### Materials provided

-- ==== Sys2Proof/Decode.lean ====
section
/-! DEFINITION. The register addresses, the decoder of bus writes, and the encoder. -/

namespace Sys2Proof

/-! ### Register addresses (20_memory R61 to R63) -/

/-- The CMD register (20_memory R63). -/
def cmdAddr : Nat := 0x100

/-- The base of an oscillator block: B(n) = 0x040 + 0x20*(n-1) (20_memory R62). -/
def oscBase : OscId → Nat
  | .k1 => 0x040
  | .k2 => 0x060
  | .k3 => 0x080
  | .k4 => 0x0A0

/-- The offset of a register within its oscillator block (20_memory R62). -/
def oscOffset : OscReg → Nat
  | .wave => 0x00
  | .coarse => 0x04
  | .fine => 0x08
  | .gain => 0x0C
  | .attackMs => 0x10
  | .decayMs => 0x14
  | .sustainDb => 0x18
  | .releaseMs => 0x1C

/-- The address of a shadow register (20_memory R62). -/
def shadowAddr : ShadowReg → Nat
  | .algo => 0x000
  | .filtMode => 0x004
  | .filtEn => 0x008
  | .filtCutoff => 0x00C
  | .filtRes => 0x010
  | .vocEn => 0x014
  | .vocSmooth => 0x018
  | .fenvAttackMs => 0x020
  | .fenvDecayMs => 0x024
  | .fenvSustainPct => 0x028
  | .fenvReleaseMs => 0x02C
  | .osc k r => oscBase k + oscOffset r

/-- The eight registers of one oscillator block in ascending address order. -/
def oscRegs (k : OscId) : List ShadowReg :=
  [.osc k .wave, .osc k .coarse, .osc k .fine, .osc k .gain,
   .osc k .attackMs, .osc k .decayMs, .osc k .sustainDb, .osc k .releaseMs]

/-- The 43 shadow registers in ascending address order, the order in which LATCH reads them
(46_commands R272, R276). -/
def shadowRegs : List ShadowReg :=
  [.algo, .filtMode, .filtEn, .filtCutoff, .filtRes, .vocEn, .vocSmooth,
   .fenvAttackMs, .fenvDecayMs, .fenvSustainPct, .fenvReleaseMs]
    ++ oscRegs .k1 ++ oscRegs .k2 ++ oscRegs .k3 ++ oscRegs .k4

/-- The shadow register at a byte address, if there is one (20_memory R61, R62). -/
def shadowAt (a : Nat) : Option ShadowReg :=
  shadowRegs.find? (fun r => shadowAddr r == a)

/-! ### Selector codes (30_encoding R91 to R93) -/

/-- The waveform of a 2-bit code (30_encoding R91). -/
def waveOfCode (c : BitVec 2) : Wave :=
  match c.toNat with
  | 0 => .sine
  | 1 => .saw
  | 2 => .square
  | _ => .triangle

/-- The filter mode of a stored code; code 3 acts as 0, LP (30_encoding R92). -/
def fmodeOfCode (c : BitVec 2) : FMode :=
  match c.toNat with
  | 1 => .bp
  | 2 => .hp
  | _ => .lp

/-- The topology of a 3-bit code (30_encoding R93). -/
def algoOfCode (c : BitVec 3) : Algo :=
  match c.toNat with
  | 0 => .a0
  | 1 => .a1
  | 2 => .a2
  | 3 => .a3
  | 4 => .a4
  | 5 => .a5
  | 6 => .a6
  | _ => .a7

/-! ### Command words (30_encoding R96 to R100) -/

/-- Bits [3:0] of a command word (30_encoding R96). -/
def opcode (w : Word) : BitVec 4 := w.extractLsb' 0 4

/-- RESERVED_MASK of an opcode (46_commands R291; 30_encoding R97). The reserved opcodes 0x0 and 0x8 to
0xF have no format. -/
def reservedMask (op : BitVec 4) : Word :=
  match op.toNat with
  | 1 | 2 | 6 => 0xFFFFFFF0#32
  | 3 => 0xFFC00000#32
  | 4 => 0xFFFF0000#32
  | 5 => 0x0000FFF0#32
  | 7 => 0xFFFFFF00#32
  | _ => 0#32

/-- The illegal command words: a reserved opcode, or a reserved bit of the format set
(30_encoding R100). -/
def isIllegalWord (w : Word) : Bool :=
  opcode w == 0#4 || (8#4).ule (opcode w) || w &&& reservedMask (opcode w) != 0#32

/-- The instruction of a word written to CMD (30_encoding R97 to R100). -/
def decodeCommand (w : Word) : Instr :=
  if isIllegalWord w then .illegal w
  else
    match (opcode w).toNat with
    | 1 => .prepare
    | 2 => .latch
    | 3 => .noteOn (w.extractLsb' 15 7) (w.extractLsb' 8 7) (w.extractLsb' 4 4)
    | 4 => .noteOff (w.extractLsb' 9 7) (w.getLsbD 8) (w.extractLsb' 4 4)
    | 5 => .render (w.extractLsb' 16 16)
    | 6 => .flush
    | 7 => .filterReset (w.extractLsb' 4 4)
    | _ => .illegal w

/-! ### Bus writes -/

/-- A 32-bit bus write: the instructions of this block are all bus writes (30_encoding R96, R102). -/
structure BusWrite where
  addr : Addr
  data : Word
deriving DecidableEq, Repr

/-- Why a bus write is no instruction of the opcode table. -/
inductive DecodeReject where
  /-- A parameter register that selects nothing by code (20_memory R62: bool and binary32 registers). -/
  | plainParameter (r : ShadowReg)
  /-- Neither CMD nor a shadow register: PREP registers, sample buffers, read-only or unmapped
  addresses. -/
  | notInstructionAddress
deriving DecidableEq, Repr

/-- The instruction a write of a word to ALGO is (30_encoding R93; bits [31:3] ignored, R90). -/
def decodeAlgo (w : Word) : Instr :=
  match algoOfCode (w.extractLsb' 0 3) with
  | .a0 => .algo0
  | .a1 => .algo1
  | .a2 => .algo2
  | .a3 => .algo3
  | .a4 => .algo4
  | .a5 => .algo5
  | .a6 => .algo6
  | .a7 => .algo7

/-- The instruction a write of a word to FILT_MODE is (30_encoding R92). -/
def decodeFmode (w : Word) : Instr :=
  match (w.extractLsb' 0 2).toNat with
  | 0 => .fmodeLp
  | 1 => .fmodeBp
  | 2 => .fmodeHp
  | _ => .fmodeReserved

/-- The instruction a write of a word to OSCk_WAVE is (30_encoding R91). -/
def decodeWave (k : OscId) (w : Word) : Instr :=
  match waveOfCode (w.extractLsb' 0 2) with
  | .sine => .waveSine k
  | .saw => .waveSaw k
  | .square => .waveSquare k
  | .triangle => .waveTriangle k

/-- The decoder, total on bus writes; what is no instruction is rejected by name. -/
def decode (b : BusWrite) : Except DecodeReject Instr :=
  if b.addr.toNat = cmdAddr then .ok (decodeCommand b.data)
  else
    match shadowAt b.addr.toNat with
    | some .algo => .ok (decodeAlgo b.data)
    | some .filtMode => .ok (decodeFmode b.data)
    | some (.osc k .wave) => .ok (decodeWave k b.data)
    | some r => .error (.plainParameter r)
    | none => .error .notInstructionAddress

/-! ### The encoder -/

/-- A write of a word to CMD. -/
def cmdWrite (w : Word) : BusWrite := ⟨BitVec.ofNat 20 cmdAddr, w⟩

/-- A write of a code to a selector register. -/
def selectorWrite (r : ShadowReg) (code : Word) : BusWrite := ⟨BitVec.ofNat 20 (shadowAddr r), code⟩

/-- The command word of a command (30_encoding R97: fields high to low); for a selector row, its code. -/
def instrWord : Instr → Word
  | .prepare => 0x00000001#32
  | .latch => 0x00000002#32
  | .noteOn vel note voice => 0#10 ++ vel ++ note ++ voice ++ 3#4
  | .noteOff vel tail voice => 0#16 ++ vel ++ BitVec.ofBool tail ++ voice ++ 4#4
  | .render count => count ++ 0#12 ++ 5#4
  | .flush => 0x00000006#32
  | .filterReset voice => 0#24 ++ voice ++ 7#4
  | .waveSine _ => 0#32
  | .waveSaw _ => 1#32
  | .waveSquare _ => 2#32
  | .waveTriangle _ => 3#32
  | .fmodeLp => 0#32
  | .fmodeBp => 1#32
  | .fmodeHp => 2#32
  | .fmodeReserved => 3#32
  | .algo0 => 0#32
  | .algo1 => 1#32
  | .algo2 => 2#32
  | .algo3 => 3#32
  | .algo4 => 4#32
  | .algo5 => 5#32
  | .algo6 => 6#32
  | .algo7 => 7#32
  | .illegal w => w

/-- The shadow register a selector row writes; `none` for a command, which is written to CMD. -/
def selectorReg : Instr → Option ShadowReg
  | .waveSine k => some (.osc k .wave)
  | .waveSaw k => some (.osc k .wave)
  | .waveSquare k => some (.osc k .wave)
  | .waveTriangle k => some (.osc k .wave)
  | .fmodeLp => some .filtMode
  | .fmodeBp => some .filtMode
  | .fmodeHp => some .filtMode
  | .fmodeReserved => some .filtMode
  | .algo0 => some .algo
  | .algo1 => some .algo
  | .algo2 => some .algo
  | .algo3 => some .algo
  | .algo4 => some .algo
  | .algo5 => some .algo
  | .algo6 => some .algo
  | .algo7 => some .algo
  | .prepare => none
  | .latch => none
  | .noteOn _ _ _ => none
  | .noteOff _ _ _ => none
  | .render _ => none
  | .flush => none
  | .filterReset _ => none
  | .illegal _ => none

/-- The bus write of an instruction. -/
def encode (i : Instr) : BusWrite :=
  match selectorReg i with
  | some r => selectorWrite r (instrWord i)
  | none => cmdWrite (instrWord i)

/-! ### The opcode table's own words -/

/-- The bus write that a word of spec/opcode_table.json stands for. A row of 32 bits is a command word,
written to CMD. A narrower row is a selector code, which the table places at a register the word does
not name; it is read as a write to ALGO, the selector register with the widest code. Log 13. -/
def tableWrite (nbits w : Nat) : BusWrite :=
  if 32 ≤ nbits then cmdWrite (BitVec.ofNat 32 w)
  else selectorWrite .algo (BitVec.ofNat 32 (w % 2 ^ nbits))

/-- The instruction the decoder reads from a word of the opcode table. -/
def decodeTableWord (nbits w : Nat) : Option Instr :=
  (decode (tableWrite nbits w)).toOption

end Sys2Proof
end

######

* _Exercise objective_
Please restate the records word for word. Go from the first line to the line with "def cmdAddr : Nat := 0x100" and include both.

* _Task result_
-- ==== Sys2Proof/Decode.lean ====
section
/-! DEFINITION. The register addresses, the decoder of bus writes, and the encoder. -/

namespace Sys2Proof

/-! ### Register addresses (20_memory R61 to R63) -/

/-- The CMD register (20_memory R63). -/
def cmdAddr : Nat := 0x100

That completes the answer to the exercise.